I've lurked on this thread for approximately forever. I fiddled with the URL and bookmarked a post far into the future, so when I remember to cruise on over here, I get effectively the "last" page, even without logging in.
I don't *need* 100Mhz and as a mere software guy, my standards are pretty low for a scope. I value the small size and absence of a hundred knobs. I use it "just" for finding which wire I've missed, watching i2c (for "yep, that looks like i2c. I really did get all the output bits enabled" or seeing "the device is selected and talking back, but I can't 'hear' it, so I have problems with receiver enable" and not actual decoding) or confirming why two RS-232 devices aren't playing nice, audio issues, timing an interrupt handler or other profiling by wiggling a GPIO during entry/exit, etc. While I *wish* it had protocol decoding, it wasn't advertised with signal decoding and I can break out one of the $6 logic analyzers when I do. I'm just pretty happy to have a small, portable device for those few times I need a scope and not a LA. I wish it would do everything (plus ponies!) but I'm actually not unhappy with this device.

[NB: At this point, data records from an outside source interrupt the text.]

/-! ### State.consume -/

@[simp] theorem State.consume_mode (rest : List Word) (s : State) :
    (s.consume rest).mode = s.mode := rfl
@[simp] theorem State.consume_halted (rest : List Word) (s : State) :
    (s.consume rest).halted = s.halted := rfl
@[simp] theorem State.consume_edgePending (rest : List Word) (s : State) :
    (s.consume rest).edgePending = s.edgePending := rfl
@[simp] theorem State.consume_debRemain (rest : List Word) (s : State) :
    (s.consume rest).debRemain = s.debRemain := rfl
@[simp] theorem State.consume_stable (rest : List Word) (s : State) :
    (s.consume rest).stable = s.stable := rfl
@[simp] theorem State.consume_snapCnt (rest : List Word) (s : State) :
    (s.consume rest).snapCnt = s.snapCnt := rfl
@[simp] theorem State.consume_repollCnt (rest : List Word) (s : State) :
    (s.consume rest).repollCnt = s.repollCnt := rfl
@[simp] theorem State.consume_btnSnap (rest : List Word) (s : State) :
    (s.consume rest).btnSnap = s.btnSnap := rfl
@[simp] theorem State.consume_convBusy (rest : List Word) (s : State) :
    (s.consume rest).convBusy = s.convBusy := rfl
@[simp] theorem State.consume_calCount (rest : List Word) (s : State) :
    (s.consume rest).calCount = s.calCount := rfl
@[simp] theorem State.consume_calSum (rest : List Word) (s : State) :
    (s.consume rest).calSum = s.calSum := rfl
@[simp] theorem State.consume_zeroOffset (rest : List Word) (s : State) :
    (s.consume rest).zeroOffset = s.zeroOffset := rfl
@[simp] theorem State.consume_raw (rest : List Word) (s : State) :
    (s.consume rest).raw = s.raw := rfl
@[simp] theorem State.consume_chScaled (rest : List Word) (s : State) :
    (s.consume rest).chScaled = s.chScaled := rfl
@[simp] theorem State.consume_frameValid (rest : List Word) (s : State) :
    (s.consume rest).frameValid = s.frameValid := rfl
@[simp] theorem State.consume_frame (rest : List Word) (s : State) :
    (s.consume rest).frame = s.frame := rfl
@[simp] theorem State.consume_txBuf (rest : List Word) (s : State) :
    (s.consume rest).txBuf = s.txBuf := rfl
@[simp] theorem State.consume_txLen (rest : List Word) (s : State) :
    (s.consume rest).txLen = s.txLen := rfl
@[simp] theorem State.consume_txBusy (rest : List Word) (s : State) :
    (s.consume rest).txBusy = s.txBusy := rfl
@[simp] theorem State.consume_trace (rest : List Word) (s : State) :
    (s.consume rest).trace = s.trace := rfl
@[simp] theorem State.consume_stream (rest : List Word) (s : State) :
    (s.consume rest).stream = rest := rfl
@[simp] theorem State.consume_pos (rest : List Word) (s : State) :
    (s.consume rest).pos = s.pos + (s.stream.length - rest.length) := rfl
@[simp] theorem State.consume_freeCount (rest : List Word) (s : State) :
    (s.consume rest).freeCount = s.freeCount := rfl

/-! ### putRecord -/

@[simp] theorem putRecord_mode (s : State) (nbits w : Nat) :
    (putRecord s nbits w).mode = s.mode := rfl
@[simp] theorem putRecord_halted (s : State) (nbits w : Nat) :
    (putRecord s nbits w).halted = s.halted := rfl
@[simp] theorem putRecord_edgePending (s : State) (nbits w : Nat) :
    (putRecord s nbits w).edgePending = s.edgePending := rfl
@[simp] theorem putRecord_debRemain (s : State) (nbits w : Nat) :
    (putRecord s nbits w).debRemain = s.debRemain := rfl
@[simp] theorem putRecord_stable (s : State) (nbits w : Nat) :
    (putRecord s nbits w).stable = s.stable := rfl
@[simp] theorem putRecord_snapCnt (s : State) (nbits w : Nat) :
    (putRecord s nbits w).snapCnt = s.snapCnt := rfl
@[simp] theorem putRecord_repollCnt (s : State) (nbits w : Nat) :
    (putRecord s nbits w).repollCnt = s.repollCnt := rfl
@[simp] theorem putRecord_btnSnap (s : State) (nbits w : Nat) :
    (putRecord s nbits w).btnSnap = s.btnSnap := rfl
@[simp] theorem putRecord_convBusy (s : State) (nbits w : Nat) :
    (putRecord s nbits w).convBusy = s.convBusy := rfl
@[simp] theorem putRecord_calCount (s : State) (nbits w : Nat) :
    (putRecord s nbits w).calCount = s.calCount := rfl
@[simp] theorem putRecord_calSum (s : State) (nbits w : Nat) :
    (putRecord s nbits w).calSum = s.calSum := rfl
@[simp] theorem putRecord_zeroOffset (s : State) (nbits w : Nat) :
    (putRecord s nbits w).zeroOffset = s.zeroOffset := rfl
@[simp] theorem putRecord_raw (s : State) (nbits w : Nat) : (putRecord s nbits w).raw = s.raw := rfl
@[simp] theorem putRecord_chScaled (s : State) (nbits w : Nat) :
    (putRecord s nbits w).chScaled = s.chScaled := rfl
@[simp] theorem putRecord_frameValid (s : State) (nbits w : Nat) :
    (putRecord s nbits w).frameValid = s.frameValid := rfl
@[simp] theorem putRecord_frame (s : State) (nbits w : Nat) :
    (putRecord s nbits w).frame = s.frame := rfl
@[simp] theorem putRecord_txBuf (s : State) (nbits w : Nat) :
    (putRecord s nbits w).txBuf = s.txBuf := rfl
@[simp] theorem putRecord_txLen (s : State) (nbits w : Nat) :
    (putRecord s nbits w).txLen = s.txLen := rfl
@[simp] theorem putRecord_txBusy (s : State) (nbits w : Nat) :
    (putRecord s nbits w).txBusy = s.txBusy := rfl
@[simp] theorem putRecord_trace (s : State) (nbits w : Nat) :
    (putRecord s nbits w).trace = s.trace := rfl
@[simp] theorem putRecord_stream (s : State) (nbits w : Nat) :
    (putRecord s nbits w).stream = tableRecord nbits w ++ s.stream := rfl
@[simp] theorem putRecord_pos (s : State) (nbits w : Nat) : (putRecord s nbits w).pos = s.pos := rfl
@[simp] theorem putRecord_freeCount (s : State) (nbits w : Nat) :
    (putRecord s nbits w).freeCount = s.freeCount := rfl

However, I want to give a big thank you to PCProgrammer. Watching the reverse - and then forward - engineering exercise around this thing was VERY educational. Learning more about the horrors of Allwinner (I'm team RISC-V, where they're new, and not ARM at this level) and all the terrible decisions that went into building a low cost cheap product was fascinating to watch. While I've not actually used the results (see also: low standards) the results seem impressive and it's nice to know that if I need this improved version - or want signal decoding badly enough to implement it - that we have this excellent base to build around.
I just wanted to say thank you. It may seem strange that I'm not thanking you for having actually used the end result, I'm thanking you for the insight into the process of reverse engineering, the act of tracing parts back to their mother sources, for the act of figuring out the magic chips - or at least the code that used it well enough you didn't HAVE to figure out the magic chips - was a service to engineers around the globe. It was super clever to build an emulator that first ran the original code so you could work out UI, measurement/signal handling, and related issues on a Normal Computer (with a debugger) and then take that code back to the real hardware - that's definitely a trick I'm keeping in my toolbox.
So, PCProgrammer (and other contributors), I just wanted to say it publicly: Thank You.